(RECORDS PROVIDED begins)

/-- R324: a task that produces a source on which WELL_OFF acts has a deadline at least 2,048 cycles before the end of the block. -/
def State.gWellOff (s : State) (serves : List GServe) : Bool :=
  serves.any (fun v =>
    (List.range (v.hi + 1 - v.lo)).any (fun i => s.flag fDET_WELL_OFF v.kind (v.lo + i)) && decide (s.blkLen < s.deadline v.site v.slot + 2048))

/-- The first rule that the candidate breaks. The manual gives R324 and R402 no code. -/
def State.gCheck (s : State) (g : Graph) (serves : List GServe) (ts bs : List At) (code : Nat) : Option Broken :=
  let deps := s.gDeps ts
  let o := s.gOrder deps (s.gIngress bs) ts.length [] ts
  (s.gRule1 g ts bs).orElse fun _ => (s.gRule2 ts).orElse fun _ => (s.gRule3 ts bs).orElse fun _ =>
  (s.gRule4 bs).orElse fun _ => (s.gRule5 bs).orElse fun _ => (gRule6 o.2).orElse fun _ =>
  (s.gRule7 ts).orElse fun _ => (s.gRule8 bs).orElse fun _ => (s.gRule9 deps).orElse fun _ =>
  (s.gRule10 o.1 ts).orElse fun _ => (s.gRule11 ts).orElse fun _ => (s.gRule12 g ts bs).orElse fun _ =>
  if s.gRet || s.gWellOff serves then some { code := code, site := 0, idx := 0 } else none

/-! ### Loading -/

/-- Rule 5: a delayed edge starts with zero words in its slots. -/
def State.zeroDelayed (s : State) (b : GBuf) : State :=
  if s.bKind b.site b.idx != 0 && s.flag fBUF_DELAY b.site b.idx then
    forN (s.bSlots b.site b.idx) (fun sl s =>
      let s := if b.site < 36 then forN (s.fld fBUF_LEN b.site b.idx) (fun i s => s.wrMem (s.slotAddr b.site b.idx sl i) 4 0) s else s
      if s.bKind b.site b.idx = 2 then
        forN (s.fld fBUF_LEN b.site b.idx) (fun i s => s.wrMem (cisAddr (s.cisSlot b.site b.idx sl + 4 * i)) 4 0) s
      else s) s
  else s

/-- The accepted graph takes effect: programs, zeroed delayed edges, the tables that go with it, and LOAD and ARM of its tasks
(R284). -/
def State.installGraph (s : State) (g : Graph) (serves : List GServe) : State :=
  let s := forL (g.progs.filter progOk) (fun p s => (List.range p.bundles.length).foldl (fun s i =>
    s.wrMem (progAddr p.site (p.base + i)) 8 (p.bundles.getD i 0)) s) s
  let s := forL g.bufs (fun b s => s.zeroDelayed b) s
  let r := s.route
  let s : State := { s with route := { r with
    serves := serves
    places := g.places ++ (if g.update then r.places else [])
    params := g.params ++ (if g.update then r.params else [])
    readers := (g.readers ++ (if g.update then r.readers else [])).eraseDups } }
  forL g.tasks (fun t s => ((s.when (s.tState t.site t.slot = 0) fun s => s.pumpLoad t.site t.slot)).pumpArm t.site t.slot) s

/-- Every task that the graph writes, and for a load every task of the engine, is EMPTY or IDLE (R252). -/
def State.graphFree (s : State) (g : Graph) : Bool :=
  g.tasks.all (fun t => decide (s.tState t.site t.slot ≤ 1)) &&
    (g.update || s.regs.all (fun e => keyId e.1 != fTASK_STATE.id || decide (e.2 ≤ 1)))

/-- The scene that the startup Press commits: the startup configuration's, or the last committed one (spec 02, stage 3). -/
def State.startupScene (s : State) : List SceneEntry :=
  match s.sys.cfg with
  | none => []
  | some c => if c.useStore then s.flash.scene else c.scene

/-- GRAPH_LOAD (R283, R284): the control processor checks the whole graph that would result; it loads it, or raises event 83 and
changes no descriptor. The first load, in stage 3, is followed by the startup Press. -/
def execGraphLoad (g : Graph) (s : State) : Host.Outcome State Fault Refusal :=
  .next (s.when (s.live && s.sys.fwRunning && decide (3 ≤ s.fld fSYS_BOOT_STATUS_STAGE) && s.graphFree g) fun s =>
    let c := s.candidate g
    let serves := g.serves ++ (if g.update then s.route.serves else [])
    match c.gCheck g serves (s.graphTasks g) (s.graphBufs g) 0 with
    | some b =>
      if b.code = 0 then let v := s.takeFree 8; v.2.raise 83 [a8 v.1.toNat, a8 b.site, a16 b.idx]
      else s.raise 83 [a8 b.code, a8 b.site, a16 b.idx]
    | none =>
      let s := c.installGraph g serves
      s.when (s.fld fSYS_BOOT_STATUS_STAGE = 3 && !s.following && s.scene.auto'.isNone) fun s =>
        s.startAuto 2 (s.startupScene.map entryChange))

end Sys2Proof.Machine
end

(RECORDS PROVIDED ends)
(RECORDS PROVIDED begins)

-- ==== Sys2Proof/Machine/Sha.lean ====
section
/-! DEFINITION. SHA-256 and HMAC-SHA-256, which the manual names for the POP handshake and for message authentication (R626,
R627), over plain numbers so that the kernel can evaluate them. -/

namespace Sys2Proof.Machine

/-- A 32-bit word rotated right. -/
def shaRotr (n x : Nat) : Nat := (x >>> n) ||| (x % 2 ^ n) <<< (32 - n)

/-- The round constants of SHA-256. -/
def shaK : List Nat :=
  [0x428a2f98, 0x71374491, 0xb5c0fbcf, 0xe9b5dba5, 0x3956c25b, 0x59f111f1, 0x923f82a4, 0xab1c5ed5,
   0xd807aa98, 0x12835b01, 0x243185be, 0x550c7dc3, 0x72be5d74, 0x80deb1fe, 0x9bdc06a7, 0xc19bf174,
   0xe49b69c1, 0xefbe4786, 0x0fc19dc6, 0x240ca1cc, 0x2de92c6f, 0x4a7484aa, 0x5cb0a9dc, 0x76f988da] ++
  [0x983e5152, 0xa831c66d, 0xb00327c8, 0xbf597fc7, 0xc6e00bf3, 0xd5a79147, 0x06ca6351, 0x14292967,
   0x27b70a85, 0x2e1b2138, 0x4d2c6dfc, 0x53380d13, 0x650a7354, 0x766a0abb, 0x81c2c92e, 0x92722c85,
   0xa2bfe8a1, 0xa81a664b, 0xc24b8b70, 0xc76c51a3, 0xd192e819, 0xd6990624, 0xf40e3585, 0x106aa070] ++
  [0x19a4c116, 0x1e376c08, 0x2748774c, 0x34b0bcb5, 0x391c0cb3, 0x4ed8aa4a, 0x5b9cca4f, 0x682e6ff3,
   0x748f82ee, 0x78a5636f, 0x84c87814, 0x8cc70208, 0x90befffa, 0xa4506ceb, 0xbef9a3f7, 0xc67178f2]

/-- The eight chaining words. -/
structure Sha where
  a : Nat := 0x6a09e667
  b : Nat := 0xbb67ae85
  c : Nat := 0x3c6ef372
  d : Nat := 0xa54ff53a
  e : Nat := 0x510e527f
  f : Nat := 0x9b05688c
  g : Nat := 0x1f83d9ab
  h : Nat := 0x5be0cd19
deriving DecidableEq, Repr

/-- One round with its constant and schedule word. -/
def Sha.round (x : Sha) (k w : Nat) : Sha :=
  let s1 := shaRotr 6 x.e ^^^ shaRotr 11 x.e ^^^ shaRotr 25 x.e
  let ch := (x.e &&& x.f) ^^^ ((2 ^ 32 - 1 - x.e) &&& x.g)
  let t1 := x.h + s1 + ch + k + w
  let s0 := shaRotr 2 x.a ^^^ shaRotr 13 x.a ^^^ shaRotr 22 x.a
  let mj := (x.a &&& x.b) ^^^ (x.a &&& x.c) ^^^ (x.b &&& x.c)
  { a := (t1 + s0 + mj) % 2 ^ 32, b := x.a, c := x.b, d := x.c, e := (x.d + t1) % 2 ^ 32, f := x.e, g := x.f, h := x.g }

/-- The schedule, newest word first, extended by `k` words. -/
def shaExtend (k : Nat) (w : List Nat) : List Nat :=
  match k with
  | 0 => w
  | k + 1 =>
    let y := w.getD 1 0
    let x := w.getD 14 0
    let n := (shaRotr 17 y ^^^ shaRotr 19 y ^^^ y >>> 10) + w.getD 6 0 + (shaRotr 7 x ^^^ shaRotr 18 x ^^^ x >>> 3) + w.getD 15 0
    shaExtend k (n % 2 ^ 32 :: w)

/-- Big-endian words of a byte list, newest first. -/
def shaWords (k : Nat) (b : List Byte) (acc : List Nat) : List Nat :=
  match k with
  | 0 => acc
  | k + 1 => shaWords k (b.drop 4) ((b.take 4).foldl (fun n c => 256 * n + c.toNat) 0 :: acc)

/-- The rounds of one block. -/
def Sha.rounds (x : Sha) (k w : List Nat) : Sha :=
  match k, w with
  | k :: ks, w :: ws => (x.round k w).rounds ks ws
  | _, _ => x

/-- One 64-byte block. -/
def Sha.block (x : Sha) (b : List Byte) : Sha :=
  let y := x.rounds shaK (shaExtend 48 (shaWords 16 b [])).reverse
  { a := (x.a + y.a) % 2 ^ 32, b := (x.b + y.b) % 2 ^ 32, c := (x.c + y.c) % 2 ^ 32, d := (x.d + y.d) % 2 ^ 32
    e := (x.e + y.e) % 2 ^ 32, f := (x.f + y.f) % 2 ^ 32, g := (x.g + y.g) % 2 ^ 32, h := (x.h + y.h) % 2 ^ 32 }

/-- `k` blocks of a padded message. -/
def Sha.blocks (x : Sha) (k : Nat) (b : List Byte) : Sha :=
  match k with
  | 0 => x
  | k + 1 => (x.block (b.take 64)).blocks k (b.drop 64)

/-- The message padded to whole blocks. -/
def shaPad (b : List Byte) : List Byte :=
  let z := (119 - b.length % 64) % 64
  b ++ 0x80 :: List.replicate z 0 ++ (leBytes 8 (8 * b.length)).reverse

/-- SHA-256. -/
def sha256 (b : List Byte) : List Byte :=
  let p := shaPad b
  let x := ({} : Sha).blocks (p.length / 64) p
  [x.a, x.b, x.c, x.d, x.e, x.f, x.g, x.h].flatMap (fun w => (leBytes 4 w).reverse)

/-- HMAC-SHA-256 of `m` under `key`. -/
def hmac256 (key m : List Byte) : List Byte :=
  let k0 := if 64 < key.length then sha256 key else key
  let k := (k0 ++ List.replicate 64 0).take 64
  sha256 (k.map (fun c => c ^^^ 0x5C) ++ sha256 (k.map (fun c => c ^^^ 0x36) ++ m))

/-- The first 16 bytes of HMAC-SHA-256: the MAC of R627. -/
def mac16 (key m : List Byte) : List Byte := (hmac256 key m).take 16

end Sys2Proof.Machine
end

(RECORDS PROVIDED ends)

> _EXERCISE INSTRUCTIONS_: Only a number belongs in the answer: the number of lines in the preceding data that hold "shaExtend".

> _ANSWER SPACE_: 3